Les gouvernements renforcent les mesures de protection des citoyens :

  • Nouvelles lois sur la violation de données : Une violation chez l’opérateur de télécommunications australien Optus a incité le gouvernement du pays à introduire de nouvelles lois sur les violations de données que les autres opérateurs de télécommunications doivent suivre pour protéger les clients contre les fraudes potentielles. En 2023, d’autres gouvernements nationaux suivront, ne s’appuyant pas uniquement sur le RGPD.
  • Nouveaux groupes de travail nationaux sur la cybercriminalité : il est probable que davantage de gouvernements suivront également l’exemple de Singapour en créant des groupes de travail interinstitutionnels contre les rançongiciels et la cybercriminalité pour lutter contre la menace croissante qui pèse sur le commerce et les consommateurs.
  • Demandez la sécurité et la confidentialité dès le départ : l’industrie automobile a déjà pris des mesures pour protéger les données des propriétaires de véhicules. Cet exemple sera imité dans d’autres domaines des biens de consommation qui stockent et traitent des données, tenant les fabricants responsables des vulnérabilités de leurs produits.

Problème de regroupement :

  • Réduire la complexité pour réduire les risques : l’écart mondial dans la disponibilité des professionnels de la cybersécurité augmentera de plus de 25 % en 2022. En raison de la pandémie, les organisations disposent de réseaux distribués et de déploiements cloud plus complexes que jamais. Les équipes de sécurité doivent donc consolider leur infrastructure informatique et de sécurité pour améliorer les capacités de défense et réduire les charges de travail. Plus des deux tiers des RSSI s’attendent à travailler avec moins de fournisseurs de solutions pour rendre leur entreprise plus sûre.
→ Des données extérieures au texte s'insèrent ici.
-- ==== Sys2Proof/Tests/Slice0.lean ====
section
/-!
SUPPORT. The model's own tests. Expected values are those of spec/95_test_vectors.md (E, D, B, K rows) and of the rules
named. A test named `test_witness_<Name>` shows values that meet the hypotheses of the obligation `<Name>`.
-/

namespace Sys2Proof.Tests

open Sys2Proof.Machine Sys2Proof.Claims

/-! ## Small states -/

/-- After reset, with the eight bytes 11 22 00 33 05 11 22 00 at address 0. -/
def base : State :=
  { State.reset with
    buf := [(0, 0x11#8), (1, 0x22#8), (2, 0x00#8), (3, 0x33#8), (4, 0x05#8), (5, 0x11#8), (6, 0x22#8), (7, 0x00#8)] }

/-- `base` with the operand registers written. -/
def ops (ib il ob oc : Word) : State :=
  { base with self := { base.self with inBase := ib, inLen := il, outBase := ob, outCap := oc } }

/-- The command word `w` in flight. -/
def busy (w : Word) (s : State) : State := s.start (s.self.snapshot w)

/-- The HOST is about to make the accesses `l`. -/
def hosting (l : List HostOp) (s : State) : State := { s with self := { s.self with host := l } }

/-- A second instance, whose ENCODE of [0x200, 0x204) into [0x210, 0x215) is in flight. -/
def second : Codec := (busy 0x0000000C#32 (ops 0x200#32 4#32 0x210#32 5#32)).self

/-- The outcome is a next state with the given property. -/
def nextIs (p : State → Bool) : Host.Outcome State Fault Refusal → Bool
  | .next t => p t
  | .fault _ => false
  | .refused _ => false

/-- The outcome is the given refusal. -/
def refuses (r : Refusal) : Host.Outcome State Fault Refusal → Bool
  | .next _ => false
  | .fault _ => false
  | .refused q => q = r

/-- A next state with these STATUS and RESULT. -/
def gives (status result : Word) : Host.Outcome State Fault Refusal → Bool :=
  nextIs fun t => t.self.status = status && t.self.result = result && t.self.engine = .idle

/-- Two BUSY instances whose protected ranges are disjoint. -/
def pair : State := { busy 0x0000000C#32 (ops 0x100#32 4#32 0x110#32 5#32) with others := [second] }

/-! ## Ill-formed words and statements are refused -/

/-- R73: each reserved bit makes a word illegal, the lowest and the highest among them. -/
theorem test_reserved_bits_illformed :
    Word.legalCommand 0x00000010#32 = false ∧ Word.legalCommand 0x80000000#32 = false ∧
      Word.legalCommand 0x8000000C#32 = false ∧ Word.legalCommand 0x0000000F#32 = true := by decide

/-- K10, K11: a CMD write of such a word is refused, and CMD stays 0. -/
theorem test_reserved_write_refused :
    refuses .reservedCmdBits (access (.regWrite 32 0x00 0x00000010#32) base) = true ∧
      refuses .reservedCmdBits (access (.regWrite 32 0x00 0x8000000C#32) base) = true := by decide

/-- R77, R78: immediates above 2^32 - 1, a MEMW without a byte and a MEMW of 256 are no statements. -/
theorem test_statements_illformed :
    (HostStmt.wr .inLen (2 ^ 32)).wellFormed = false ∧ (HostStmt.memw 0 []).wellFormed = false ∧
      (HostStmt.memw 0 [256]).wellFormed = false ∧ (HostStmt.memr (2 ^ 32) 1).wellFormed = false ∧
      (HostStmt.encode 0 0 0 (2 ^ 32)).wellFormed = false ∧ (HostStmt.decode (2 ^ 32) 0 0 0).wellFormed = false ∧
      (HostStmt.encBound (2 ^ 32)).wellFormed = false ∧ (HostStmt.decBound (2 ^ 32)).wellFormed = false ∧
      (HostStmt.decBound (2 ^ 32 - 1)).wellFormed = true := by decide

/-! ## Decoding: words written out bit by bit from R70 and R71 -/

/-- ENCODE: reserved zeros, OUT_PRESENT, IN_PRESENT, OP = 00. -/
theorem test_decode_encode : decodeWord 0b00000000000000000000000000001000#32 = .ok (.encode false true) ∧
    decodeWord 0b00000000000000000000000000000100#32 = .ok (.encode true false) := ⟨rfl, rfl⟩

/-- DECODE: OP = 01. -/
theorem test_decode_decode : decodeWord 0b00000000000000000000000000001101#32 = .ok (.decode true true) ∧
    decodeWord 0b00000000000000000000000000000101#32 = .ok (.decode true false) := ⟨rfl, rfl⟩

/-- ENC_BOUND: OP = 10. -/
theorem test_decode_encBound : decodeWord 0b00000000000000000000000000000010#32 = .ok (.encBound false false) ∧
    decodeWord 0b00000000000000000000000000001010#32 = .ok (.encBound false true) := ⟨rfl, rfl⟩

/-- DEC_BOUND: OP = 11. -/
theorem test_decode_decBound : decodeWord 0b00000000000000000000000000000011#32 = .ok (.decBound false false) ∧
    decodeWord 0b00000000000000000000000000001011#32 = .ok (.decBound false true) := ⟨rfl, rfl⟩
Je prédis une augmentation drastique de la fraude numérique en raison du ralentissement de l’économie mondiale et de l’inflation. Les cybercriminels utilisent de plus en plus des campagnes sur les réseaux sociaux via Telegram, WhatsApp et d’autres messageries populaires. Il y aura également davantage de cyberattaques sur les plates-formes de blockchain Web3, principalement pour voler et donc les actifs cryptographiques de leurs utilisateurs, explique Oded Vanunu, responsable de la recherche sur la vulnérabilité des produits chez Check Point Software.